=== Study material ===

-- ==== Sys2Proof/Machine/Bindery.lean ====
section
/-! DEFINITION. Firmware images and activation, the Colophon read, the Endsheet's owner section, the lockstep pair, the bay release and the
SMBus endpoint (18_bindery.md R345, R346, R350, R355 to R361, R364, R366; 13_command_ordering.md R269). -/

namespace Sys2Proof.Machine

/-! ### Images (R350, R359) -/

/-- The staged bytes as an image; one whose reserved fields are not zero, or whose body is cut short, has no valid header. -/
def parseImage (b : Bytes) : FwImage :=
  let n := field b 0x0C 4
  let clean := field b 5 1 / 2 == 0 && field b 0x18 40 == 0 && field b 0x70 48 == 0
  { kind := BitVec.ofNat 8 (field b 4 1), raiseFloor := field b 5 1 % 2 == 1, spineVersion := BitVec.ofNat 16 (field b 6 2)
    secVersion := field b 8 4, revision := (b.drop 0x10).take 8, body := (b.drop 256).take n
    digest := BitVec.ofNat 384 (field b 0x40 48), signature := BitVec.ofNat 768 (field b 0xA0 96)
    magicOk := b.take 4 == [0x53, 0x4B, 0x46, 0x57] && clean && decide (256 + n ≤ b.length) }

/-- An image fits the slot of its kind (R348). -/
def fwFits (i : FwImage) : Bool := decide (256 + i.body.length ≤ (if i.kind = 1 then Config.bootSlotBytes else Config.fwSlotBytes))

/-- The slot from which an image of a kind runs. -/
def runningSlot (s : State) (kind : Byte) : Nat := if kind = 1 then s.bdy.bootedLoader else s.bdy.booted

/-- The image of a kind in a slot. -/
def slotImage (s : State) (kind : Byte) (slot : Nat) : Option FwImage := look (if kind = 1 then s.bdy.bootSlots else s.bdy.fwSlots) slot

/-- A slot holds a valid image. -/
def slotValid (s : State) (slot : Nat) : Bool :=
  (look s.bdy.bootSlots slot).any (fun i => fwValid s i && i.kind == 1) || (look s.bdy.fwSlots slot).any (fun i => fwValid s i && i.kind == 2)

/-- Write an image to a slot; the staging buffer is free again. -/
def writeSlot (s : State) (i : FwImage) (slot : Nat) : State :=
  let b := { s.bdy with staging := none, stagingMi := false }
  if i.kind = 1 then { s with bdy := { b with bootSlots := ins b.bootSlots slot i } } else { s with bdy := { b with fwSlots := ins b.fwSlots slot i } }

/-- Make a slot pending for the next reset, with three attempts (R349, R351). -/
def makePending (s : State) (slot : Nat) : State := fileDirectory { s with bdy := { s.bdy with pendingSlot := slot, attempts := 3 } }

/-- Bytes of the staging buffer after a chunk at a byte offset. -/
def stageAt (old : Bytes) (offset : Nat) (data : Bytes) : Bytes := fit offset old ++ data ++ old.drop (offset + data.length)

/-- The staging buffer is in use: by the other path, or by an activation (R359). -/
def stagingBusy (s : State) (mi : Bool) : Bool := s.bdy.commitBusy || s.bdy.staging.isSome && s.bdy.stagingMi != mi

/-- A chunk of an image enters the staging buffer. -/
def stageChunk (s : State) (mi : Bool) (offset : Nat) (data : Bytes) : State :=
  { s with bdy := { s.bdy with staging := some (stageAt (s.bdy.staging.getD []) offset data), stagingMi := mi } }

/-- FIRMWARE_IMAGE_DOWNLOAD: dword offsets, up to the slot's capacity (R359). -/
def execFirmwareImageDownload (r : CmdRef) (offset : Word) (data : Bytes) (s : State) : Out :=
  if lifeRetired s then .next (complete s r .commandSequence)
  else if data.length % 4 ≠ 0 ∨ Config.fwSlotBytes < 4 * offset.toNat + data.length then .next (complete s r .invalidField)
  else if stagingBusy s false then .next (complete s r (.vendor 4))
  else .next (complete (stageChunk s false (4 * offset.toNat) data) r .success)

/-- What stands against writing the staged image to a slot; none where it may be written. -/
def commitFault (s : State) (mi : Bool) (slot : Nat) : Option Status :=
  if lifeRetired s then some .commandSequence
  else if stagingBusy s mi then some (.vendor 4)
  else if slot ≠ 1 ∧ slot ≠ 2 then some .invalidFwSlot
  else match s.bdy.staging with
    | none => some .invalidFwImage
    | some b =>
      let i := parseImage b
      if !fwValid s i || !fwFits i then some .invalidFwImage
      else if runningSlot s i.kind = slot then some .invalidFwSlot
      else none

/-- The staged image. -/
def stagedImage (s : State) : FwImage := parseImage (s.bdy.staging.getD [])

/-- FW_COMMIT_REPLACE: action 0: validate the staged image and write it to the slot. -/
def execFwCommitReplace (r : CmdRef) (slot : BitVec 3) (s : State) : Out :=
  match commitFault s false slot.toNat with
  | some st => .next (complete s r st)
  | none => .next (complete (writeSlot s (stagedImage s) slot.toNat) r .success)

/-- FW_COMMIT_REPLACE_PENDING: action 1: as 0, and the slot is pending for the next reset. -/
def execFwCommitReplacePending (r : CmdRef) (slot : BitVec 3) (s : State) : Out :=
  match commitFault s false slot.toNat with
  | some st => .next (complete s r st)
  | none => .next (complete (makePending (writeSlot s (stagedImage s) slot.toNat) slot.toNat) r .success)

/-- FW_COMMIT_PENDING: action 2: a slot that holds a valid image becomes pending. -/
def execFwCommitPending (r : CmdRef) (slot : BitVec 3) (s : State) : Out :=
  if lifeRetired s then .next (complete s r .commandSequence)
  else if stagingBusy s false then .next (complete s r (.vendor 4))
  else if slot ≠ 1 ∧ slot ≠ 2 then .next (complete s r .invalidFwSlot)
  else if !slotValid s slot.toNat then .next (complete s r .invalidFwImage)
  else .next (complete (makePending s slot.toNat) r .success)

/-! ### Activation without reset (R269, R360, R361) -/

/-- A resynchronisation or a hand-back runs on either twin. A takeover is one step of this model. -/
def pairMoves (s : State) : Bool :=
  (List.range 8).any (fun b => (pairAt s b).resync != 0 || (pairAt s b).handover != 0) ||
    s.spn.peer.any (fun h => h.capture != 0 || h.hStitch != 0)

/-- Activation of an image is prohibited (R360); a boot loader is never activated without reset (R359). -/
def prohibited (s : State) (i : FwImage) : Bool :=
  s.mem.dumping || s.mem.replaying || s.bnd.structural.isSome || s.bnd.trim.isSome || s.kst.transition.isSome || pairMoves s ||
    i.spineVersion != s.bdy.running_.spineVersion || i.kind == 1

/-- Fetch stops for the activation of a slot. -/
def pauseFetch (s : State) (slot : Nat) : State :=
  { s with pwr := { s.pwr with activating := slot }, cmd := { s.cmd with fetchPaused := true, pausedAt := now s }, bdy := { s.bdy with commitBusy := true } }

/-- What stands against an activation, and the image it would start: the staged one, else the slot's. -/
def activateFault (s : State) (mi : Bool) (slot : Nat) : Option Status :=
  if lifeRetired s then some .commandSequence
  else if s.bdy.staging.isSome then
    match commitFault s mi slot with
    | some st => some st
    | none => if prohibited s (stagedImage s) then some .fwProhibited else none
  else if s.bdy.commitBusy then some (.vendor 4)
  else if slot ≠ 1 ∧ slot ≠ 2 ∨ slot = s.bdy.booted then some .invalidFwSlot
  else match slotImage s 2 slot with
    | none => some .invalidFwImage
    | some i => if !fwValid s i then some .invalidFwImage else if prohibited s i then some .fwProhibited else none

===

Please report every line in the entries above that holds the string "CmdRef".

◆ **Solved exercise**:
def execFirmwareImageDownload (r : CmdRef) (offset : Word) (data : Bytes) (s : State) : Out :=
def execFwCommitReplace (r : CmdRef) (slot : BitVec 3) (s : State) : Out :=
def execFwCommitReplacePending (r : CmdRef) (slot : BitVec 3) (s : State) : Out :=
def execFwCommitPending (r : CmdRef) (slot : BitVec 3) (s : State) : Out :=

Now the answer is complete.